theorem test_w_semCreate : let c : Instr := .semCreate io
    starts (given sems io c) io c = true ∧ ((given sems io c).sems.filter (fun x => x.part = 0)).length < 64 := by decide +kernel
theorem test_w_semCreate_full : let c : Instr := .semCreate io
    let s := given { store with sems := (List.range 64).map (fun h => semAt h none []) } io c
    starts s io c = true ∧ 64 ≤ (s.sems.filter (fun x => x.part = 0)).length := by decide +kernel
theorem test_w_semAcquire : let c (h : Nat) : Instr := .semAcquire io h 64 10000000
    starts (given sems io (c 0)) io (c 0) = true ∧ ((given sems io (c 0)).semIdent 0 0).toOption.any (fun x => x.holder == none) = true ∧
      (given sems io (c 0)).semTurn (waiting io (c 0)) 0 = true ∧ starts (given sems io (c 2)) io (c 2) = true ∧ ((given sems io (c 2)).semIdent 0 2).toOption.any (fun x => x.holder == some 1) = true ∧
      starts (given sems io (c 1)) io (c 1) = true ∧ ((given sems io (c 1)).semIdent 0 1).toOption.any (fun x => x.holder == some (qCtx io.queue)) = true := by decide +kernel
/-- Another command of the partition that rang first and waits for the same semaphore. -/
def rival : CmdId := { queue := .io 1, tag := 9 }
theorem test_w_semAcquire_turn : let c : Instr := .semAcquire io 0 0 0
    let y : Outst := { waiting rival (.semAcquire rival 0 0 0) with rung := (0, 31), serial := 2 }
    let x : Outst := { waiting io c with rung := (1, 31) }
    let s := withOut sems [x, y]
    s.startable io c = some x ∧ (s.semIdent 0 0).toOption.any (fun x => x.holder == none) = true ∧ s.semTurn x 0 = false := by decide +kernel
theorem test_w_semRelease : let c (h : Nat) : Instr := .semRelease io h
    starts (given sems io (c 1)) io (c 1) = true ∧ ((given sems io (c 1)).semIdent 0 1).toOption.any (fun x => x.holder == some (qCtx io.queue)) = true ∧
      starts (given sems io (c 2)) io (c 2) = true ∧ ((given sems io (c 2)).semIdent 0 2).toOption.any (fun x => x.holder != some (qCtx io.queue)) = true := by decide +kernel
theorem test_w_semDestroy : let c (h : Nat) : Instr := .semDestroy io h
    starts (given sems io (c 0)) io (c 0) = true ∧ ((given sems io (c 0)).semIdent 0 0).toOption.any (fun x => x.holder == none && x.waiters.isEmpty) = true ∧
      starts (given sems io (c 1)) io (c 1) = true ∧ ((given sems io (c 1)).semIdent 0 1).toOption.any (fun x => x.holder.isSome) = true := by decide +kernel
theorem test_w_semTimeout :
    let s : State := { store with sems := [semAt 3 (some 1) [{ id := io, ctx := 0, donateMax := 1, donations := 0, timeout := 10000000 }]] }
    s.sems.any (fun x => x.waiters.any (fun w => w.id = io && w.timeout != 0)) = true ∧
      sems.sems.all (fun x => x.waiters.all (fun w => w.id ≠ io || w.timeout == 0)) = true := by decide +kernel

/-! ### Witnesses: indexes and queries -/

def params (dim : Nat) : IdxParams :=
  { sketchBits := 256, vformat := 4, dim := dim, distance := 0, slots := 1024, idLimit := 1024, degree := 8, entryCount := 1, alpha := 0x3F99999A#32, buildL := 16 }
def indexAt (dim : Nat) (ds : List DEntry) (reclaim : List (Nat × List Nat × List Nat)) (m : Option Merge) : Index :=
  { ns := 3, part := 0, params := params dim, sketches := [], directory := [], tombstones := [], usedSlots := [], entries := [], driftline := ds, epoch := 0, epochBase := 0
    merge := m, reclaim := reclaim, unreadable := [], reads := 0, hops := 0, lost := false, allocs := [], dirty := [], dirPoison := [], scan := [], copies := [] }
def indexed (dim : Nat) : State := { store with indexes := [indexAt dim [] [] none] }

theorem test_w_idxCreate : let c : Instr := .idxCreate io 3
    let b := leBytes 2 256 ++ [4, 0] ++ leBytes 2 1 ++ [8, 1] ++ leBytes 8 1024 ++ leBytes 8 1024 ++ zeros 8
    let s := withBuf (given store io c) b
    starts s io c = true ∧ s.nsOpen (waiting io c) 3 (nsOf 3 2 0) = true ∧ s.index? 3 = none ∧ s.hostBad 0x1000 32 = false ∧
      idxParamFault (s.hostRd 0x1000 32) = none ∧ (idxParamsOf (s.hostRd 0x1000 32)).slots ≤ 1024 ∧
      (idxParamsOf (s.hostRd 0x1000 32)).slots ≤ Variant.maxSlots s.variant 256 ∧ ((s.chargeBytes io 16 32).placeTables 0 (idxParamsOf (s.hostRd 0x1000 32))).isSome = true := by
  decide +kernel
theorem test_w_idxInfo : let c : Instr := .idxInfo io 3
    let s := given (indexed 1) io c
    starts s io c = true ∧ s.nsHeld 3 = false ∧ passes (s.indexIdent (waiting io c) 3) = true ∧ passes (s.theIndex (nsOf 3 2 0)) = true := by decide +kernel
set_option maxRecDepth 100000 in
theorem test_w_idxInsert : let c : Instr := .idxInsert io 3
    let s := withBuf (given (indexed 3584) io c) (zeros 5 ++ [4] ++ zeros 34 ++ leBytes 2 3584)
    let u := s.chargeBytes io 16 4096
    let x := indexAt 3584 [] [] none
    starts s io c = true ∧ s.nsHeld 3 = false ∧ passes (s.indexIdent (waiting io c) 3) = true ∧ s.hostBad 0x1000 4096 = false ∧
      (u.insertChecks x (s.hostRd 0x1000 4096)).toOption = some 0 ∧ passes (u.dirtyFits (1 + (x.sketchPages 0 ++ Index.dirPages 0).eraseDups.length)) = true ∧
      u.writesHeld = false ∧ u.roomFor (unitsOf 0 1) = true := by decide +kernel
theorem test_w_idxDestroy : let c : Instr := .idxDestroy io 3
    let s := given (indexed 1) io c
    starts s io c = true ∧ passes (s.theIndex (nsOf 3 2 0)) = true ∧ s.indexBusy 3 = false := by decide +kernel
theorem test_w_idxDelete : let c : Instr := .idxDelete io 3 1023
    let s := given (indexed 1) io c
    starts s io c = true ∧ passes (s.theIndex (nsOf 3 2 0)) = true ∧ (indexAt 1 [] [] none).dirBad 1023 = false ∧ s.poolFull = false ∧ s.flash.driftFull = false := by decide +kernel
theorem test_w_idxMerge : let c : Instr := .idxMerge io 3 1
    let s := given (indexed 1) io c
    starts s io c = true ∧ passes (s.theIndex (nsOf 3 2 0)) = true ∧ (indexAt 1 [] [] none).merge = none := by decide +kernel
set_option maxRecDepth 100000 in
theorem test_w_idxQuery : let c : Instr := .idxQuery io 3 1 1 16 16 1 16
    let s := given (indexed 1) io c
    starts s io c = true ∧ s.nsHeld 3 = false ∧ queryParamFault 1 1 16 16 1 16 = none ∧ passes (s.indexIdent (waiting io c) 3) = true ∧
      s.index? 3 = some (indexAt 1 [] [] none) ∧ queryBlockLen 1 = 192 ∧ s.hostBad 0x1000 192 = false ∧
      queryBlockFault (params 1) (slice (s.hostRd 0x1000 192) 0 192) = none := by decide +kernel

____

> WORK INSTRUCTION
Look over the material above and show each line where "waiters" appears.

> EXERCISE RESPONSE
    starts (given sems io (c 0)) io (c 0) = true ∧ ((given sems io (c 0)).semIdent 0 0).toOption.any (fun x => x.holder == none && x.waiters.isEmpty) = true ∧
    s.sems.any (fun x => x.waiters.any (fun w => w.id = io && w.timeout != 0)) = true ∧
      sems.sems.all (fun x => x.waiters.all (fun w => w.id ≠ io || w.timeout == 0)) = true := by decide +kernel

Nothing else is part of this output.